Segment Start: Material provided

/-- Forms a barge of up to 16 frames of a source: the rewrites keep the sequence and title of the source pages
(R206, R240) and wait for the reads of their 16 subpages. -/
def Slice.formBarge (s : Slice) (now slot rank : Nat) (kind : FillKind) (frames : List (Nat × MapEntry)) : Slice :=
  let fs := frames.take 16
  let (bid, s) := s.newId
  let tow : TowKind := if kind == .refresh then .refresh else .reloc
  let step (acc : Slice × List Nat) (f : Nat × MapEntry) : Slice × List Nat :=
    let (s, ids) := acc
    let (id, s) := s.newId
    let pg := (List.range 16).findSome? (s.page f.2.slot f.2.pos)
    let r : Rewrite :=
      { id := id, lfn := f.1, kind := kind, cls := 8, snap := 0, data := zeroFrame, need := List.range 16, poison := 0,
        title := pg.bind (·.title), seq := pg.map (·.seq), key := pg.bind (·.key), source := some (f.2.slot, f.2.pos), barge := some bid, fails := 0,
        place := none, home := none, lost := none, filled := [], passed := [], acks := [], fold := false, buffer := 0, done := false }
    let reads := (List.range 16).map fun i =>
      { s.request now f.1 i 8 (.rewrite id) false false with tow := some tow }
    ({ s with flow := { s.flow with
       rewrites := s.flow.rewrites ++ [r], tow := s.flow.tow ++ reads } }, ids ++ [id])
  let (s, ids) := fs.foldl step (s, [])
  { s with upkeep := { s.upkeep with barges := s.upkeep.barges ++ [⟨bid, slot, ids, rank⟩] } }

/-- Slots with data on a bank, by open epoch. -/
def Slice.dataSlots (s : Slice) (p : Slot → Bool) : List Nat :=
  (sortBy (fun (a b : Nat × Slot) => decide (a.2.epoch ≤ b.2.epoch))
    (s.slots.filter fun e => (e.2.state == .closed || e.2.state == .verified) && e.2.stream != .system && p e.2)).map (·.1)

/-- Whether greedy reclamation runs: in NORMAL only while F is below 24 (R233). -/
def Slice.reclaims (s : Slice) : Bool := s.upkeep.watermark != .normal || decide (s.free < 24)

/-- Whether static leveling moves its victim: in NORMAL with F at 24 or more (R253). -/
def Slice.levels (s : Slice) : Bool := s.upkeep.staticOn && s.upkeep.watermark == .normal && decide (24 ≤ s.free)

/-- Sources of relocation and refresh work in the order of R243, as (slot, rank, kind). -/
def Slice.sources (s : Slice) : List (Nat × Nat × FillKind) :=
  let u := s.upkeep
  let reach := match u.evacReach with
    | some r => (s.dataSlots fun k => k.laneReach.contains r).map fun k => (k, 1, FillKind.reloc)
    | none => []
  let banks := (s.dataSlots fun k => k.banks.any u.evacBanks.contains).map fun k => (k, 2, FillKind.reloc)
  let marked := (dedup (u.marked.map (·.1))).map fun k => (k, 3, FillKind.reloc)
  let greedy := if s.reclaims then (u.victim.map fun k => (k, 4, FillKind.reloc)).toList else []
  let static := if s.levels then (u.staticVictim.map fun k => (k, 5, FillKind.reloc)).toList else []
  let refresh := (u.refreshFirst.map fun k => (k, 1, FillKind.refresh)) ++ (u.refreshQ.map fun k => (k, 2, FillKind.refresh))
    ++ u.refreshReported.map fun k => (k, 3, FillKind.refresh)
  reach ++ banks ++ marked ++ greedy ++ static ++ refresh

/-- Frames of a source that its rank moves: only the marked ones for relocation work of rank 3 (R246). -/
def Slice.sourceFrames (s : Slice) (src : Nat × Nat × FillKind) : List (Nat × MapEntry) :=
  let fs := s.validFrames src.1
  if src.2.1 = 3 && src.2.2 == .reloc then fs.filter fun f => s.upkeep.marked.contains (src.1, f.2.pos) else fs

/-- Forms barges while fewer than 8 are in flight (R240); single frames queued for refresh go last (R255). -/
def Slice.formBarges (s : Slice) (now : Nat) : Nat → Slice
  | 0 => s
  | n + 1 =>
    if 8 ≤ s.upkeep.barges.length then s
    else match s.sources.find? fun src => !(s.sourceFrames src).isEmpty with
      | some src => (s.formBarge now src.1 src.2.1 src.2.2 (s.sourceFrames src)).formBarges now n
      | none =>
        match s.upkeep.refreshFrames.find? fun lfn => !(s.entry lfn).trimmed
            && !s.flow.rewrites.any fun r => r.lfn == lfn && !r.done && r.source.isSome with
        | some lfn =>
          let e := s.entry lfn
          let s := s.formBarge now e.slot 3 .refresh [(lfn, e)]
          { s with upkeep := { s.upkeep with refreshFrames := s.upkeep.refreshFrames.erase lfn } }.formBarges now n
        | none => s

end Sys2Proof.Machine
end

Segment End: Material provided

→ What the task asks
Please copy, exactly as written, every line in the listing above from the line with "else match s.sources.find?" up to and including the line with "match s.upkeep.refreshFrames.find? fun".

→ Response below
    else match s.sources.find? fun src => !(s.sourceFrames src).isEmpty with
      | some src => (s.formBarge now src.1 src.2.1 src.2.2 (s.sourceFrames src)).formBarges now n
      | none =>
        match s.upkeep.refreshFrames.find? fun lfn => !(s.entry lfn).trimmed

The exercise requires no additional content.